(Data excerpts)
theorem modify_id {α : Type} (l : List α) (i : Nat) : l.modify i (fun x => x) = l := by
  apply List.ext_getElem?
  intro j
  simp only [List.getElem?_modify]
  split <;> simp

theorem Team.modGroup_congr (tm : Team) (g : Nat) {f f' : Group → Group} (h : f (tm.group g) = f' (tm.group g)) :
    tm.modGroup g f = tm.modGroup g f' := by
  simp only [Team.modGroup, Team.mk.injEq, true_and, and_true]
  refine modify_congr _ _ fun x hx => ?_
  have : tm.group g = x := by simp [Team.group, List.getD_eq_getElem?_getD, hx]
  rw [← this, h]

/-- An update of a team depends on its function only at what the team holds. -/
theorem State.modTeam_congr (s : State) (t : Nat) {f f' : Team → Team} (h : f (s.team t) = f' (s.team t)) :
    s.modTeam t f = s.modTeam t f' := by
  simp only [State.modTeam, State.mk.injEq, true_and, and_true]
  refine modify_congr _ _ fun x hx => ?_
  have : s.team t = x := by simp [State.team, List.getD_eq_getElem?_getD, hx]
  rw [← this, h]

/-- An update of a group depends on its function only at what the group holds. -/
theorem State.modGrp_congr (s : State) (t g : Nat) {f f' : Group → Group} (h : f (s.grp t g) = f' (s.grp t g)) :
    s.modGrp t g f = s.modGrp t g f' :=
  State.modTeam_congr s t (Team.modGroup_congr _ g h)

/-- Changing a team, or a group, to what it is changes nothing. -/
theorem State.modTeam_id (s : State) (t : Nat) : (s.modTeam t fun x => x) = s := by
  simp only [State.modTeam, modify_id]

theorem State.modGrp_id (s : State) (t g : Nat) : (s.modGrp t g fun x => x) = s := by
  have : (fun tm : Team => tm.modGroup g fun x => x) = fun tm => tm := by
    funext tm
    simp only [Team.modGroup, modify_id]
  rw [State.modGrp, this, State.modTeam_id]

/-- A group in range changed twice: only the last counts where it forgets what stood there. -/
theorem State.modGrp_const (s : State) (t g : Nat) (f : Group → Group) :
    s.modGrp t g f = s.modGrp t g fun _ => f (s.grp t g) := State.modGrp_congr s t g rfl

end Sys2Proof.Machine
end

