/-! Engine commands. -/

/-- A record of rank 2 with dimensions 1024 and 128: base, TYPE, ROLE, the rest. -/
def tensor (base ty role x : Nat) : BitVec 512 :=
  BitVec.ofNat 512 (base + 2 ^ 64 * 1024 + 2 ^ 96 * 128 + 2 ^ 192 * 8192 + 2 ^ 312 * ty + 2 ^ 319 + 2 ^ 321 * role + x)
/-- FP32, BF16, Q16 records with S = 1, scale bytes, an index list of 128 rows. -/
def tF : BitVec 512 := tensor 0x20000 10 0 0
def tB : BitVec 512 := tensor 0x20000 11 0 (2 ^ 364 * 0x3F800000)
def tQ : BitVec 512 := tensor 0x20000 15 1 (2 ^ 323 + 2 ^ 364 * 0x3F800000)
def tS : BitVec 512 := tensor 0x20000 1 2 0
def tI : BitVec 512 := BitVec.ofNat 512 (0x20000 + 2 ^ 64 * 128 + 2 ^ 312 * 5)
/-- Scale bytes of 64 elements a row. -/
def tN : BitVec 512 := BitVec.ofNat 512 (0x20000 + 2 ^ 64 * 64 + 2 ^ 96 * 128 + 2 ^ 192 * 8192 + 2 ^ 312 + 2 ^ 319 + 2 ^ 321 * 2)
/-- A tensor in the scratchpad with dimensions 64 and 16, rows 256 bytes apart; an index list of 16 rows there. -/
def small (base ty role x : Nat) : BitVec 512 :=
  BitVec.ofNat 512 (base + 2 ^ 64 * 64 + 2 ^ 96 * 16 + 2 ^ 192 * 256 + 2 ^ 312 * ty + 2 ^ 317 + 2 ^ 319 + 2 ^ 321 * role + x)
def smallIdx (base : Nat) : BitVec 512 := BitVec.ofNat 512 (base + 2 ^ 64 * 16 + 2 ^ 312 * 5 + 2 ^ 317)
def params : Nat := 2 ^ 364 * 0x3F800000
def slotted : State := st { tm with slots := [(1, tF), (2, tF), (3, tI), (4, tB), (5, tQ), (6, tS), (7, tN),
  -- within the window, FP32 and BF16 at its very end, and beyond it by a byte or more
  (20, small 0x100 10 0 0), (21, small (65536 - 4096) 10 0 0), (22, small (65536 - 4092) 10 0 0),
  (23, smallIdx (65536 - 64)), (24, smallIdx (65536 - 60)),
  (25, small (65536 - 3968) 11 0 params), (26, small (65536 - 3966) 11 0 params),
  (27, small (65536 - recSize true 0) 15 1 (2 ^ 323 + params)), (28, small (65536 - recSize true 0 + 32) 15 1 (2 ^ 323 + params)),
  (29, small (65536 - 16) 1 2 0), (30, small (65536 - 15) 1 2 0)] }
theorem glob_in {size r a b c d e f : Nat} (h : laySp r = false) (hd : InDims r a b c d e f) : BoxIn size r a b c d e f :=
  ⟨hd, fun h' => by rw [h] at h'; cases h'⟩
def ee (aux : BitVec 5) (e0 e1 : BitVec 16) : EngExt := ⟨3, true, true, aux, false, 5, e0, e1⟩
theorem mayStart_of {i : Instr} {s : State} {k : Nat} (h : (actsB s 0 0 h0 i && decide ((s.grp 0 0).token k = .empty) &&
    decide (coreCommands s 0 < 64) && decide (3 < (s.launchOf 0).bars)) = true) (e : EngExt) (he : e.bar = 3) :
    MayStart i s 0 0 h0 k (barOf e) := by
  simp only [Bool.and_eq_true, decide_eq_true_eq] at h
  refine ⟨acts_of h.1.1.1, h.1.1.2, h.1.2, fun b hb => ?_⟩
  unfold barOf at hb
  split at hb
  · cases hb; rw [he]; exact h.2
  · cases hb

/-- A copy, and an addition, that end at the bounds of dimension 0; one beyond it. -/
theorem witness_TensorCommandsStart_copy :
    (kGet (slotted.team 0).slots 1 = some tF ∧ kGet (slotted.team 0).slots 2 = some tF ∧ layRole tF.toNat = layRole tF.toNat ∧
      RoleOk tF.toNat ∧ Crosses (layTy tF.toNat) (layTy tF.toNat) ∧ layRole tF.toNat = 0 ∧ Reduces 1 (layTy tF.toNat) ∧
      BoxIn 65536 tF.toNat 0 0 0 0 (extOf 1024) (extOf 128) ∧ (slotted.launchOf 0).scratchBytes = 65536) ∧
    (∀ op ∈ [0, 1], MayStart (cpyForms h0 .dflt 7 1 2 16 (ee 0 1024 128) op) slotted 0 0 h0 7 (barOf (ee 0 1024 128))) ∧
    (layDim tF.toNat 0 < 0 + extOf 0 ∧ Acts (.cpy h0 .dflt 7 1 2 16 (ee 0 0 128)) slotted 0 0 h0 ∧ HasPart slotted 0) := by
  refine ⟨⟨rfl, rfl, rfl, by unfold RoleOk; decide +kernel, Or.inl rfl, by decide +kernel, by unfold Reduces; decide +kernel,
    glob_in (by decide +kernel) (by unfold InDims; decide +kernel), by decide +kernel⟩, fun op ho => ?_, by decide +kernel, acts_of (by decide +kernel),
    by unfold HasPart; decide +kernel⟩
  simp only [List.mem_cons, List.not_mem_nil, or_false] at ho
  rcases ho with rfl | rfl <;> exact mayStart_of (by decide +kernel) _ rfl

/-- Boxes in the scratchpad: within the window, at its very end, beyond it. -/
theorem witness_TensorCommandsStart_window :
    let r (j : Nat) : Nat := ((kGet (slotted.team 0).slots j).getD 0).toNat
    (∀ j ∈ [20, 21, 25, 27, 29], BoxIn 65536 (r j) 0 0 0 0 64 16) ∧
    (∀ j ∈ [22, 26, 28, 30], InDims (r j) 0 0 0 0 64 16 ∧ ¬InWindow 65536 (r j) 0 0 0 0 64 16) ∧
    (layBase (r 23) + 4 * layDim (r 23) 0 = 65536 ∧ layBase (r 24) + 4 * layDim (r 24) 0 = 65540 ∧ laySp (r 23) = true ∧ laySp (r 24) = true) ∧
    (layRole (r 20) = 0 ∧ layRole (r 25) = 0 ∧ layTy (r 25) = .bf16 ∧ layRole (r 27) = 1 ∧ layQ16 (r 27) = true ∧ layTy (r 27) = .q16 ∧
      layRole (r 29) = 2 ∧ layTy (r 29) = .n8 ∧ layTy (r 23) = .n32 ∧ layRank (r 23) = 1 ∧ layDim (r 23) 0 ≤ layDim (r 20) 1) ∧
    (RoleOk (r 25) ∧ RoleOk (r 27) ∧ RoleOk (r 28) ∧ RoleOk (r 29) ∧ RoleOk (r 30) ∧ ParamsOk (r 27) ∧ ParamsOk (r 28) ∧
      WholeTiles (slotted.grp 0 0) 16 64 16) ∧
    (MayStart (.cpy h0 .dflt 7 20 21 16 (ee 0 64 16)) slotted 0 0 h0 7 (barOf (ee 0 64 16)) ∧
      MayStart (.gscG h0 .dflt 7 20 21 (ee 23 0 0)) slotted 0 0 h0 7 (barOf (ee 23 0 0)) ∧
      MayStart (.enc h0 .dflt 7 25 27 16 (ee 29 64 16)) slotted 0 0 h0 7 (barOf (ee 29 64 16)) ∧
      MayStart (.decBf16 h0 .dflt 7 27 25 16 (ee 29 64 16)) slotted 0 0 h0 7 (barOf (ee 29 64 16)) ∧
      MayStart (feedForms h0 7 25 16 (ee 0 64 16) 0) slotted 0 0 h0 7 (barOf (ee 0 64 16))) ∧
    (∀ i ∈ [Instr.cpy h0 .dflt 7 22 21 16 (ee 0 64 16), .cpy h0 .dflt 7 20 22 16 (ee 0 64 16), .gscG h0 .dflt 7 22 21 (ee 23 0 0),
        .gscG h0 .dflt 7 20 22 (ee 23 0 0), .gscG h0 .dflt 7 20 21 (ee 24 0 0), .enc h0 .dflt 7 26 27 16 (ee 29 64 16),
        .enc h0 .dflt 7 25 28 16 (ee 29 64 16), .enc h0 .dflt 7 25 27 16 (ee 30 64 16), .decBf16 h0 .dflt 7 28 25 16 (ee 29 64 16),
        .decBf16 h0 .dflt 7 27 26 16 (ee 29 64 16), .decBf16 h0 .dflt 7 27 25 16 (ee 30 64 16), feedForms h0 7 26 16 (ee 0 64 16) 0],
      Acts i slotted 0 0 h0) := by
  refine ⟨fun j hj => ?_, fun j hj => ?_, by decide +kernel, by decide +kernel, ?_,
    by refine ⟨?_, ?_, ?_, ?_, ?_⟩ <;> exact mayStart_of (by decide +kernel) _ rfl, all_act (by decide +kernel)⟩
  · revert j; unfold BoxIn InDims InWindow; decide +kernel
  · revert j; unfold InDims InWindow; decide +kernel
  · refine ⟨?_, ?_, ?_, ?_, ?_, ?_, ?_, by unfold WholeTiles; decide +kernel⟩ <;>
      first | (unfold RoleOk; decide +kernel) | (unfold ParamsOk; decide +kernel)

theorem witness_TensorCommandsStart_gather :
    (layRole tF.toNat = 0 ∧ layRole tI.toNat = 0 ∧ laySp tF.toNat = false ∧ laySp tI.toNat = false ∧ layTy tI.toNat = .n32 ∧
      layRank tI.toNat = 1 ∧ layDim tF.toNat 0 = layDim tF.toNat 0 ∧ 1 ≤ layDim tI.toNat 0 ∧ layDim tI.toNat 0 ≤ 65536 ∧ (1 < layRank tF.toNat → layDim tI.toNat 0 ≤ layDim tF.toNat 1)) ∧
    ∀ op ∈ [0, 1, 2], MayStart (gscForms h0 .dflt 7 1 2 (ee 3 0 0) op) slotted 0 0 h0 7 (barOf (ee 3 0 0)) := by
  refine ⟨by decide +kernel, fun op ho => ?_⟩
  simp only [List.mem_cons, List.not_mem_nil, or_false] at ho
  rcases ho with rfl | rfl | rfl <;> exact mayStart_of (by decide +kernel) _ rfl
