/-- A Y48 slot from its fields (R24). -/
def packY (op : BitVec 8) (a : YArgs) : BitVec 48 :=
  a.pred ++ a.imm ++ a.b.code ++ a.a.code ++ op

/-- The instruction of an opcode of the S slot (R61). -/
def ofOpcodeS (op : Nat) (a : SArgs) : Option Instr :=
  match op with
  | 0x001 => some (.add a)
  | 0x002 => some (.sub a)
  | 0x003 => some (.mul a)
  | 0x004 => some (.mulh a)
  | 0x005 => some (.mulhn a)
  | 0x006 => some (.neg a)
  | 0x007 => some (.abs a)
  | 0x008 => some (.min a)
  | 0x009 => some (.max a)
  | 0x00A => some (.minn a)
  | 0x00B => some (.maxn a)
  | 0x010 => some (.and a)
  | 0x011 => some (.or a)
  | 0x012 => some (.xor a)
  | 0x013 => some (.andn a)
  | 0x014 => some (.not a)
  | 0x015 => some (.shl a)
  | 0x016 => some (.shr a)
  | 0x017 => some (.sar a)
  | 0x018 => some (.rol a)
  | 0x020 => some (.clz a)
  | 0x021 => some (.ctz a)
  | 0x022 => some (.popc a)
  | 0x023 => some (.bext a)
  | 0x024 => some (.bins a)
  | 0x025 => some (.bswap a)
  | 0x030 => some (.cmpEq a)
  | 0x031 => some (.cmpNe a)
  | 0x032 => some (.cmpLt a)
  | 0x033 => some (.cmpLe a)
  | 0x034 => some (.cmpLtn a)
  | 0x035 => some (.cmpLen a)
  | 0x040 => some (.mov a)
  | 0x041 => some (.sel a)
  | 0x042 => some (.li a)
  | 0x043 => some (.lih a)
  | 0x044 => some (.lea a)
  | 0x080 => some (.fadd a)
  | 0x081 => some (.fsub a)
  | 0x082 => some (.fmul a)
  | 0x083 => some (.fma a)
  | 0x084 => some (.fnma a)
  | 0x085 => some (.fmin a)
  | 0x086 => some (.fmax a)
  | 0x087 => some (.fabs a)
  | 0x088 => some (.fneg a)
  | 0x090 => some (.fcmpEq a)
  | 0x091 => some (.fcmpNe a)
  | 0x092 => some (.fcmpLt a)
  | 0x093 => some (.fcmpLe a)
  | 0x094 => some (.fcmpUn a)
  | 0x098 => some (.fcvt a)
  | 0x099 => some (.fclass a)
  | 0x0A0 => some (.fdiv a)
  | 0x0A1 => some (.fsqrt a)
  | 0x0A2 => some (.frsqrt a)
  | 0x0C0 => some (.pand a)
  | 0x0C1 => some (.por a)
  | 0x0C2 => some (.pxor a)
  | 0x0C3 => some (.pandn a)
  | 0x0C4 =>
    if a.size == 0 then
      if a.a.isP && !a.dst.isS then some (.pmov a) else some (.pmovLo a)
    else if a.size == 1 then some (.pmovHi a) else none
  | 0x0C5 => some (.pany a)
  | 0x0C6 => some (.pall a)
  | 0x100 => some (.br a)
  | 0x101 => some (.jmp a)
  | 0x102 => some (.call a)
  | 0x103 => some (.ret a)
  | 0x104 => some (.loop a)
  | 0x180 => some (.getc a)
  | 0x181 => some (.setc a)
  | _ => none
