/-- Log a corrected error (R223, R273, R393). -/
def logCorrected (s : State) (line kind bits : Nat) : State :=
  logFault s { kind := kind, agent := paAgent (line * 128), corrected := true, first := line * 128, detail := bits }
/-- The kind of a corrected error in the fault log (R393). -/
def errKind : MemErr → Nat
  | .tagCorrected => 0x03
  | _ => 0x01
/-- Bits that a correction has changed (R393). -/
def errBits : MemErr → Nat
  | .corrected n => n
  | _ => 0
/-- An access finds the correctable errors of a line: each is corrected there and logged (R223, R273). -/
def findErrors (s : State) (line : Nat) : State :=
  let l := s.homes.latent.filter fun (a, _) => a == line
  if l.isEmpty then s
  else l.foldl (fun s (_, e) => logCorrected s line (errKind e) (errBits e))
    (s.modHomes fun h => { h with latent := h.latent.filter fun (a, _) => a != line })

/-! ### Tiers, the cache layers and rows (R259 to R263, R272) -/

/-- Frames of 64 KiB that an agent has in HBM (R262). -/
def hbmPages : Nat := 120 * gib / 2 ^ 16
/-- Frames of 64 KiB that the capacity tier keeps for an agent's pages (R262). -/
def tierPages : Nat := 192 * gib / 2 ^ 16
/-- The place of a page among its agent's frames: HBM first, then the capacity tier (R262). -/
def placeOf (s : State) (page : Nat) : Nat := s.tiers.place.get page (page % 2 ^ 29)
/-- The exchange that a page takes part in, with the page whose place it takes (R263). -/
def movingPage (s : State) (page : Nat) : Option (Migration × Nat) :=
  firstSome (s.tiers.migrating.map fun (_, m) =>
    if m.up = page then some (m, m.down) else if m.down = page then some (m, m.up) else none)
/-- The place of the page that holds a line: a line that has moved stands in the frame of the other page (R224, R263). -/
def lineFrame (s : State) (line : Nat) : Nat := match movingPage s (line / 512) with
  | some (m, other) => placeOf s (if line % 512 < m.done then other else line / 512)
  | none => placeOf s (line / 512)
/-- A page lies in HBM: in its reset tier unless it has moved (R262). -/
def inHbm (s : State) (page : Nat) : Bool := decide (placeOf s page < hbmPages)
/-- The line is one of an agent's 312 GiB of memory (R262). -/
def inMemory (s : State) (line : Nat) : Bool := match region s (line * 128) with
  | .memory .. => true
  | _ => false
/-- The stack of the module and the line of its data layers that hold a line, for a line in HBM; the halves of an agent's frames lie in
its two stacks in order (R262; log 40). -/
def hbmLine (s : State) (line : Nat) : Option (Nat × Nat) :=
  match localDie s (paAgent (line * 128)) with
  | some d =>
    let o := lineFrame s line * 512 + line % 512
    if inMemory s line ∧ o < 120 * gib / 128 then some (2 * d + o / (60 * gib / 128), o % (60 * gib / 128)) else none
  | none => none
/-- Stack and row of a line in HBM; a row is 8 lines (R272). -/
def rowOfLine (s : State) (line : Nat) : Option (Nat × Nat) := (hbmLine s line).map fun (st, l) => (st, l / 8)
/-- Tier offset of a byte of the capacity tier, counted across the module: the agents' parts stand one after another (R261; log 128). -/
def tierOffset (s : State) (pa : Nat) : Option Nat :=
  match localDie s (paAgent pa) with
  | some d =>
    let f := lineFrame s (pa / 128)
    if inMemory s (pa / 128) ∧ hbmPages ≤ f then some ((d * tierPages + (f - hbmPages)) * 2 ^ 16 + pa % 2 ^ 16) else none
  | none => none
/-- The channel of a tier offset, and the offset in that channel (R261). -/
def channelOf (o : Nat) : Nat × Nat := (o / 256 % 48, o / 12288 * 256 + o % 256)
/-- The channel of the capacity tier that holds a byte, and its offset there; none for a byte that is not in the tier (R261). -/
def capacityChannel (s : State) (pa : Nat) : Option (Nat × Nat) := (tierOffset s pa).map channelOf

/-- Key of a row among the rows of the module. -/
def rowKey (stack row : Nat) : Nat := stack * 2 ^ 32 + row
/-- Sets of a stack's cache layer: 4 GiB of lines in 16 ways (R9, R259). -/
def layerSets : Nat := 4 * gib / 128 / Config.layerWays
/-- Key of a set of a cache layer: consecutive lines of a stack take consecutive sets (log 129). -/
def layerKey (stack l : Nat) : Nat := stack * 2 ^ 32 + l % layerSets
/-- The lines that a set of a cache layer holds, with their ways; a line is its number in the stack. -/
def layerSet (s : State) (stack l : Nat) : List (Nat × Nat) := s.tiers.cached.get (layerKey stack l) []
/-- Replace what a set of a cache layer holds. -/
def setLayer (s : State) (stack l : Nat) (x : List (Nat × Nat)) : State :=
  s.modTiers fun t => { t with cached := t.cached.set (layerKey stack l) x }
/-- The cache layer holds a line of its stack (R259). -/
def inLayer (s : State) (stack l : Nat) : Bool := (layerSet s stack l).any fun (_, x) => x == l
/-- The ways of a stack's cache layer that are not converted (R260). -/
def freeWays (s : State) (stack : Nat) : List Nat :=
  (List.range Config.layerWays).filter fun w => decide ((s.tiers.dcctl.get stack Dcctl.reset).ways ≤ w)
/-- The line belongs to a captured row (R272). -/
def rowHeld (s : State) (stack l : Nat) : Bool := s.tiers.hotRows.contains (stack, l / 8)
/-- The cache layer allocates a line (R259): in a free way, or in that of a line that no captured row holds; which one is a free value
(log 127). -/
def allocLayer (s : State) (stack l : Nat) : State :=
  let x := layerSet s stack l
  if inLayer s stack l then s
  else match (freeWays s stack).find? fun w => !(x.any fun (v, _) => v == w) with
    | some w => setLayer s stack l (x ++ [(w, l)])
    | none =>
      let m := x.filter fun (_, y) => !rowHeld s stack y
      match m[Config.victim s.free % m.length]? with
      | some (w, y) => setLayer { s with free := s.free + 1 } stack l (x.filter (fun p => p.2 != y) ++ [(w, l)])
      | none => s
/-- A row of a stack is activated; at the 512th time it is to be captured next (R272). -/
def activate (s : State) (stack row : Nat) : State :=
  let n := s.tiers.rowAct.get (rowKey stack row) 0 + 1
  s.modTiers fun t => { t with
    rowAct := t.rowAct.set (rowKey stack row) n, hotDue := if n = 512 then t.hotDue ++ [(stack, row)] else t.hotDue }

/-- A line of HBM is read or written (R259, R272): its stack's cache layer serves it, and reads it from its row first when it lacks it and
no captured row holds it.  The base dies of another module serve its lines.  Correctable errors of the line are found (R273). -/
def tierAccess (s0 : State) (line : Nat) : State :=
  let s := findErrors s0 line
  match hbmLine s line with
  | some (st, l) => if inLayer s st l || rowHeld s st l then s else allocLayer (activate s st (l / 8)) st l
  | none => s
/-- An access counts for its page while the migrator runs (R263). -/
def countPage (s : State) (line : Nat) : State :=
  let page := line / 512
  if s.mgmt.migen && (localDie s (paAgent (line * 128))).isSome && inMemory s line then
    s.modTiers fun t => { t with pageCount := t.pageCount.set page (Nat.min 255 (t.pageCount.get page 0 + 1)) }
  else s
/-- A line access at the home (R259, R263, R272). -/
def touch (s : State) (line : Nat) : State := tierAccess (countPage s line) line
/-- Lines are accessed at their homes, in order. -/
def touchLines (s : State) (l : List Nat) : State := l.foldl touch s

▸ **PROBLEM TO WORK ON**:
Return the span of lines in the data above that opens at the line with "def rowKey (stack" and closes at the line with "row (R272). -/", exactly, ends included, nothing else.

▸ **EXERCISE ANSWER**:
def rowKey (stack row : Nat) : Nat := stack * 2 ^ 32 + row
/-- Sets of a stack's cache layer: 4 GiB of lines in 16 ways (R9, R259). -/
def layerSets : Nat := 4 * gib / 128 / Config.layerWays
/-- Key of a set of a cache layer: consecutive lines of a stack take consecutive sets (log 129). -/
def layerKey (stack l : Nat) : Nat := stack * 2 ^ 32 + l % layerSets
/-- The lines that a set of a cache layer holds, with their ways; a line is its number in the stack. -/
def layerSet (s : State) (stack l : Nat) : List (Nat × Nat) := s.tiers.cached.get (layerKey stack l) []
/-- Replace what a set of a cache layer holds. -/
def setLayer (s : State) (stack l : Nat) (x : List (Nat × Nat)) : State :=
  s.modTiers fun t => { t with cached := t.cached.set (layerKey stack l) x }
/-- The cache layer holds a line of its stack (R259). -/
def inLayer (s : State) (stack l : Nat) : Bool := (layerSet s stack l).any fun (_, x) => x == l
/-- The ways of a stack's cache layer that are not converted (R260). -/
def freeWays (s : State) (stack : Nat) : List Nat :=
  (List.range Config.layerWays).filter fun w => decide ((s.tiers.dcctl.get stack Dcctl.reset).ways ≤ w)
/-- The line belongs to a captured row (R272). -/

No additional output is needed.